Plus de 46 % de la production électrique espagnole a été issue d'énergies renouvelables en 2021.

Electricité : l’Espagne et le Portugal décrochent du système européen

Green light for lower electricity prices. Madrid approved Friday by decree the limitation of the prices of the gas which enters the electricity production, in order to reduce the note of electricity of the households like industries. “For once, it will not be the same people who will pay,” said the Minister for Ecological Transition, Teresa Ribera, explaining that the drop in tariffs will be financed by a reduction in the profits of energy companies.

This new system, bitterly negotiated with Brussels, will come into force simultaneously in Spain and Portugal. It recognizes “the Iberian exception” and sets a precedent by allowing the two countries to opt out of the European tariff system. The European Commission has indeed opened the door to this particular scheme, recognizing that the lack of interconnections to France. Flows from one side of the Pyrenees to the other represent only 3% to 5% of the installed capacity in Spain. This isolation prevents the Iberian Peninsula from exchanging and having access to renewable energies from northern Europe, which forces it to function, in fact, like an island.

Reduce the electricity bill from 25% to 20%

The Iberian mechanism provides for a cap on the price of gas that goes into electricity production. Gas producers will be compensated and will receive the difference between the market price and the capped tariff at which it will be introduced into the electricity mix.

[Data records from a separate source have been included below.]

-- ==== Sys2Proof/Machine/Ops.lean ====
section
/-! DEFINITION. The operations the meanings share: recording and clearing an error (60_exceptions R810, R813), completing a
host access (20_memory R205, R209), the configuration lock (R712), the setpoint (R729, R524), the checks of a command (R600), the start of a tick (R510)
and the timer event (R502, R503). -/

namespace Sys2Proof.Machine

/-! ## Errors: what the block does for an exception, and its undoing -/

/-- `raise E(info)` (R810): the STATUS bit of E is set; the first error since ERR_CAUSE was last 0 is captured with its
information word, a later one is not. No mode, mask or control flow changes (R823). -/
def Block.raise (b : Block) (e : Cause) (info : Word) : Block :=
  if b.errCause = .noError then { b with sticky := b.sticky.mark e, errCause := e, errInfo := info }
  else { b with sticky := b.sticky.mark e }

/-- The clearing of ERR_CAUSE and ERR_INFO together, which re-arms the capture (R708, R813). There is no other return from
an error (R824). -/
def Block.clearError (b : Block) : Block := { b with errCause := .noError, errInfo := 0#32 }

/-- The information word of BUS_ERROR and CFG_LOCKED: {12'b0, STRB, 3'b0, WR, OFF}; STRB is 0 for a read (R801). -/
def accessInfo : Access → Word
  | .read off => 0#12 ++ 0#4 ++ 0#3 ++ bus13Read off
  | .write off strb _ => 0#12 ++ strb ++ 0#3 ++ bus13Write off

/-! ## Host accesses -/

/-- The block replaced, the host answered: an access or command that completes. -/
def complete (b : Block) (r : BusResp) (s : State) : Host.Outcome State Fault Refusal :=
  .next { blk := b, env := { s.env with resp := r } }

/-- A read that returns `v` and changes no state of the block (R209, R700). -/
def answerRead (v : Word) (s : State) : Host.Outcome State Fault Refusal :=
  complete s.blk (.done (some v)) s

/-- What a bus error returns: a read 0, a write nothing (R205). -/
def errorData : Access → Option Word
  | .read _ => some 0#32
  | .write _ _ _ => none

/-- The bus error (R205): the error response, no effect but `raise BUS_ERROR`. -/
def busError (a : Access) (s : State) : Host.Outcome State Fault Refusal :=
  complete (s.blk.raise .busError (accessInfo a)) (.error (errorData a)) s

/-- A write of a writable register: with full strobes `f` acts on the block, with any other mask the write is a bus error
(R202, R205 (3)). -/
def writeReg (off : Offset) (strb : Strobe) (wdata : Word) (f : Block → Block) (s : State) :
    Host.Outcome State Fault Refusal :=
  if strb = fullStrobe then complete (f s.blk) (.done none) s else busError (.write off strb wdata) s

/-- CFG and PERIOD are locked while the timer runs or a tick is in progress (R712). -/
def Block.locked (b : Block) : Bool := b.tickEn || b.busy

/-- A full-strobe write of a register the lock covers: ignored with cause 4 while locked, `f` otherwise (R712). -/
def Block.writeLocked (b : Block) (off : Offset) (f : Block → Block) : Block :=
  if b.locked then b.raise .cfgLocked (accessInfo (.write off fullStrobe 0#32)) else f b

/-! ## The setpoint -/

/-- The value phase SETTGT sends: SETPOINT, unless SETPOINT was written while the request waited; then the value the request
has carried from the start of its phase (R331, R511, R524; assumption 19). -/
def Block.target (b : Block) : Word := b.heldTarget.getD b.setpoint

/-- SETPOINT <- w, SP_PENDING <- 1 (R729). In phase SETTGT the request word on the engine port stands as it is (R331), so the
tick in progress does not forward `w` (R524; assumption 19). -/
def Block.setpointWritten (b : Block) (w : Word) : Block :=
  { b with
    setpoint := w
    spPending := true
    heldTarget := if b.phase = .settgt then some b.target else b.heldTarget }

/-! ## Commands -/

/-- A command that may run at any time: the CMD write that delivered it completes after its effect (R600). -/
def runCommand (f : Block → Block) (s : State) : Host.Outcome State Fault Refusal :=
  complete (f s.blk) (.done none) s

/-- PUSH, CLEAR and FORCE_TICK: rejected with cause 2 while TICK_EN = 1, then with cause 3 while BUSY = 1, and otherwise
`f`. A rejected command does nothing else (R600). -/
def Block.ifStopped (b : Block) (c : Word) (f : Block → Block) : Block :=
  if b.tickEn then b.raise .cmdOwnership c
  else if b.busy then b.raise .cmdBusy c
  else f b

/-! ## The tick's triggers -/

/-- The start of a tick (R510): SETTGT if a setpoint is pending, else REFRESH; nothing else is written. -/
def Block.startTick (b : Block) : Block :=
  { b with phase := if b.spPending then .settgt else .refresh }

/-- MISSED plus one, saturating at 0xFFFFFFFF (R503). -/
def saturatingIncr (x : Word) : Word := if x = 0xFFFFFFFF#32 then x else x + 1#32

/-- timer_event() (R502, R503): with BUSY = 0 it starts a tick; with BUSY = 1 it is dropped: counted in MISSED, recorded as
OVERRUN with TICK_COUNT as the information word. -/
def Block.timerEvent (b : Block) : Block :=
  if b.busy then { b with missed := saturatingIncr b.missed }.raise .tickOverrun b.tickCount
  else b.startTick

end Sys2Proof.Machine
end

This compensation will be financed by a reduction in the extraordinary profits received by the electricity companies thanks to the escalation of prices. “Only the gas will be paid at the price of gas”, explained the minister, insisting on the fact that the surge in prices must stop contaminating the price of the rest of the energies mobilized, nuclear or renewable.

Madrid’s objective is to reduce the bill for households by 25 to 30%, but also for SMEs and industries, which have seen their production costs soar since the summer of 2021. With an increase such that certain sectors that are large consumers of energy have had to resolve to adjust the activity of their Iberian sites, in particular in the steel industry.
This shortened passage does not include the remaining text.